Dr. Hu’s educational background includes physics (BS), speech signal processing (MS), biophysics (PhD), molecular and cellular cardiology (post-doc), applied mathematics and statistics, and computer engineering.

Hai Hu, Ph. D.,
Deputy Chief Scientific Officer Sr. Director of Biomedical Informatics, Windber Research Institute

Challenges in data warehousing for translational research

In the last few years I have led a project team composed of clinicians, lab scientists, and biomedical informaticians from the Windber Research Institute and its clinical and research partners, in collaboration with IT developers from InforSense/IDBS, to develop a Data Warehouse for Translational Research, which lead to the commercialization of the product ClinicalSense. The system is based on its unique ontology including a patient-centric clinical data model, a specimen-centric molecular data model, a temporal data model, and an image data model. The system is also characterized by two intuitive interfaces targeting non-informatics specialists, for aggregated biomedical information browsing and individual subject information viewing. Currently, translational research is in rapid development in multi-facets. Take The Cancer Genome Atlas project as an example; more than 20 cancer types have been identified for study. For each cancer types, multiple platforms of data have been generated, including DNA sequencing, DNA copy number, DNA methylation, gene expression, RNA-sequencing, etc. Analysis of each platform of the data, and integrative analysis of these data, imposes challenges not only in data integration but also application integration. In this presentation, I will use concrete examples to lay out example challenges we are facing in data warehousing for translational research, and the solutions we have developed or conceived.

Dr. Xinwei is a senior research scientist of Biological and Translational Informatics group in Merck. He is also the project manager of Merck's Cancer Biomarker Development (CBD) data management/integration with IDBS Biomolecular Hub. His areas of expertise include genomics, next generation sequence analysis, development and integration of computational pipelines and bioinformatics support for drug/vaccine development. Xinwei joined Merck in 2006.

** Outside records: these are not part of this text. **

-- ==== Sys2Proof/Syntax.lean ====
section
/-! DEFINITION. The instructions, one constructor for each row of spec/opcode_table.json. Register numbers are
indices, immediates are the encoded fields as bit vectors, not yet extended. -/

namespace Sys2Proof

/-- An instruction. Field names are those of the instruction rules. `imm` of a branch is the 13-bit byte offset and
`imm` of jal the 21-bit byte offset, each with its bit 0 written out (R97, R99). -/
inductive Instr where
  -- R format (R141 to R152)
  | add (rd rs1 rs2 : XReg)
  | sub (rd rs1 rs2 : XReg)
  | xor (rd rs1 rs2 : XReg)
  | or (rd rs1 rs2 : XReg)
  | and (rd rs1 rs2 : XReg)
  | sll (rd rs1 rs2 : XReg)
  | srl (rd rs1 rs2 : XReg)
  | sra (rd rs1 rs2 : XReg)
  | slt (rd rs1 rs2 : XReg)
  | sltu (rd rs1 rs2 : XReg)
  | mul (rd rs1 rs2 : XReg)
  | mov (rd rs1 : XReg)
  -- I format (R161 to R169)
  | addi (rd rs1 : XReg) (imm : BitVec 12)
  | xori (rd rs1 : XReg) (imm : BitVec 12)
  | ori (rd rs1 : XReg) (imm : BitVec 12)
  | andi (rd rs1 : XReg) (imm : BitVec 12)
  | slli (rd rs1 : XReg) (shamt : BitVec 5)
  | srli (rd rs1 : XReg) (shamt : BitVec 5)
  | srai (rd rs1 : XReg) (shamt : BitVec 5)
  | slti (rd rs1 : XReg) (imm : BitVec 12)
  | sltui (rd rs1 : XReg) (imm : BitVec 12)
  -- U format (R175)
  | lui (rd : XReg) (imm20 : BitVec 20)
  -- loads and stores (R200, R201)
  | lw (rd rs1 : XReg) (imm : BitVec 12)
  | sw (rs2 rs1 : XReg) (imm : BitVec 12)
  -- control transfer (R221 to R226)
  | beq (rs1 rs2 : XReg) (imm : BitVec 13)
  | bne (rs1 rs2 : XReg) (imm : BitVec 13)
  | blt (rs1 rs2 : XReg) (imm : BitVec 13)
  | bge (rs1 rs2 : XReg) (imm : BitVec 13)
  | jal (rd : XReg) (imm : BitVec 21)
  | jalr (rd rs1 : XReg) (imm : BitVec 12)
  -- matrix (R254, R259, R260)
  | gemm (md ma mb mc : MReg)
  | ldm (md : MReg) (rs1 : XReg) (stride : BitVec 5) (imm : BitVec 11)
  | stm (md : MReg) (rs1 : XReg) (stride : BitVec 5) (imm : BitVec 11)
  -- halt sentinel (R280)
  | halt
deriving DecidableEq, Repr

end Sys2Proof
end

Xinwei received his Ph.D. in Immunology and M.S. in Computer Science from State University of New York at Buffalo in 2003. He was trained as a postdoctoral fellow in Case Western Research University and University of Washington at Seattle, where he focused his research on genomic segmental duplication and copy number variation. Xinwei has authored numerous peer-reviewed publications during his scientific career.

Xinwei She, PhD,
Senior Research Scientist, Biological and Translational Informatics, Merck

From Cell Line Data to Biomarkers: A Use Case of Translational Informatics Approach

There has been a lot of effort from the industry and academia to systematically characterize the genetics/genomics and pharmacological features of large collections of cancer cell lines, in order to identify cancer biomarkers and their association with drug response, which can be translated into patient stratification strategy. The complexity and the amount of data from the cell line studies, including cell line metadata, drug response, sequence variation, gene expression and copy number variation, post a great challenge to effective data integration and data analysis for biomarkers. Using IDBS’ translational medicine platform, we integrated public and proprietary cell line data and implemented most commonly used analytical services, which allows analysts and biologists to have easy access to the data and provides them a useful tool for data mining and analysis.